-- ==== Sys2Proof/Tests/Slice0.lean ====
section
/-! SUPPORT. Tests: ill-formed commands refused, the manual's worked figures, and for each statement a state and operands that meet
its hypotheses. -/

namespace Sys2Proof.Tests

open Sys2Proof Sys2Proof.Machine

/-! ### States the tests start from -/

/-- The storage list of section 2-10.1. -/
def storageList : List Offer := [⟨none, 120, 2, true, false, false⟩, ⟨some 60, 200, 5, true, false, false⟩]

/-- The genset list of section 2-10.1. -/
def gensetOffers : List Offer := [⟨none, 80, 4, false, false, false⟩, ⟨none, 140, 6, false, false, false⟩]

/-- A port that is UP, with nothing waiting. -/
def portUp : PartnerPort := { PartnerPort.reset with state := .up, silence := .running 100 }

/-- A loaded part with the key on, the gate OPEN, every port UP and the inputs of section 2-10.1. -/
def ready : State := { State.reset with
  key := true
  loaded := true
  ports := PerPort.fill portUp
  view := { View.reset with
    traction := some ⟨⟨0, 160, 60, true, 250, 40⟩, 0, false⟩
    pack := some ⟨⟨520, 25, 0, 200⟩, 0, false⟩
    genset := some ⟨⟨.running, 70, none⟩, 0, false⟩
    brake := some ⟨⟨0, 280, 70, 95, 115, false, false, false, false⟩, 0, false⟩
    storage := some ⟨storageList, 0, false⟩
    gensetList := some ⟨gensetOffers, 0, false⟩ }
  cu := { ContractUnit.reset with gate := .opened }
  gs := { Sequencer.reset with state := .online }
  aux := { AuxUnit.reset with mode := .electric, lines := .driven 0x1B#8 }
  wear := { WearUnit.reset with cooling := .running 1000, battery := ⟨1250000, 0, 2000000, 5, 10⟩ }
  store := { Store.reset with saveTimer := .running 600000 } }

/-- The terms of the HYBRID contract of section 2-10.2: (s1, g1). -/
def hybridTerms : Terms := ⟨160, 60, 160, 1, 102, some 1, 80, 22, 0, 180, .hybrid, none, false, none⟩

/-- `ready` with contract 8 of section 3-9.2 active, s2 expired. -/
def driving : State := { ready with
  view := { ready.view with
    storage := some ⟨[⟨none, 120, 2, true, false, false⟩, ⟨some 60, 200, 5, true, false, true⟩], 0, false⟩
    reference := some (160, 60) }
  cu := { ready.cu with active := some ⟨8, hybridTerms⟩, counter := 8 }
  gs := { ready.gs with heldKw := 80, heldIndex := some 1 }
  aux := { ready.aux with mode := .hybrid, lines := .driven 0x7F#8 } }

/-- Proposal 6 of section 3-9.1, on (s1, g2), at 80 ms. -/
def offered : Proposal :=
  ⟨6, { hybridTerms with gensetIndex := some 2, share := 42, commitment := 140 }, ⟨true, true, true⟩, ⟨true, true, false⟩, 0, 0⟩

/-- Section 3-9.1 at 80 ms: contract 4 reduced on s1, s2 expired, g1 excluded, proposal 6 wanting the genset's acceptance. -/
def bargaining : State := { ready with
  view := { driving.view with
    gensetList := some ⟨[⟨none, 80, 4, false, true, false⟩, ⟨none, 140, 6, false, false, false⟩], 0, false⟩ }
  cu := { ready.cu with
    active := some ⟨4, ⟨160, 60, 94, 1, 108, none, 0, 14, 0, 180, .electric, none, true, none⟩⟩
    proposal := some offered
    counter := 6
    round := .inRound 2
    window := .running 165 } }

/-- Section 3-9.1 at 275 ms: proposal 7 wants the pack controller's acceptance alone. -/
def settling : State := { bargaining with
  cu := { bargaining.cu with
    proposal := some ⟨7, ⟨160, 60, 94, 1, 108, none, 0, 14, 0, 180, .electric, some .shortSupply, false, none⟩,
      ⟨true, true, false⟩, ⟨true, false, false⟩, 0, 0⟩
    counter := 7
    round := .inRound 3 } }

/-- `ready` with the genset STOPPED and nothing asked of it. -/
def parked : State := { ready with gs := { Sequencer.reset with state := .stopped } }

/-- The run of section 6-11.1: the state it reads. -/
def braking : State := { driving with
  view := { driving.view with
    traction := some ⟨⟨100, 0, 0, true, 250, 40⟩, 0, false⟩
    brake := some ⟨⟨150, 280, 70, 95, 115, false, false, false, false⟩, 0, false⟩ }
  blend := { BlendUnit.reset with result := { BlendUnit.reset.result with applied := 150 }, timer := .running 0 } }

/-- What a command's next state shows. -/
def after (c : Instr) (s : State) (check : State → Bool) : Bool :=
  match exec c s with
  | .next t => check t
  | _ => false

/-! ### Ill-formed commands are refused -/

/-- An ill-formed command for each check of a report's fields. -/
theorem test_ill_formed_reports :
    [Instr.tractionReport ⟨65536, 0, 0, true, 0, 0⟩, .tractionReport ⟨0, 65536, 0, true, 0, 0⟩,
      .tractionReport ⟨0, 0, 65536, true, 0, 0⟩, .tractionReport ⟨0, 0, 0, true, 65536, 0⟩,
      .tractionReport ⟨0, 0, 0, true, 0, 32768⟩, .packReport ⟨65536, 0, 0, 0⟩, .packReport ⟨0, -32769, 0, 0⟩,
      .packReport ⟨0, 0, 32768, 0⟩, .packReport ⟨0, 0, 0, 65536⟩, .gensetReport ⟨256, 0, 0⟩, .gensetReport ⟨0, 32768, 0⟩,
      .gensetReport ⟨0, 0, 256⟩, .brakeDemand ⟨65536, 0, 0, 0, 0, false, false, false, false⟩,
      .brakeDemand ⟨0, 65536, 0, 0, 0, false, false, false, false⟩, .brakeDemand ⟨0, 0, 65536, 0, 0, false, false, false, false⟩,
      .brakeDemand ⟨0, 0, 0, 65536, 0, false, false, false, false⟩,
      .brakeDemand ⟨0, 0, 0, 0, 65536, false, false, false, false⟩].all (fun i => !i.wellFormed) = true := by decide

****

DIRECTIONS.
Taking the entries above, write out exactly the lines starting with the line containing "proposal := some offered" and going on through the line containing "def settling : State", both included, and nothing else.

TASK OUTPUT.
    proposal := some offered
    counter := 6
    round := .inRound 2
    window := .running 165 } }

/-- Section 3-9.1 at 275 ms: proposal 7 wants the pack controller's acceptance alone. -/
def settling : State := { bargaining with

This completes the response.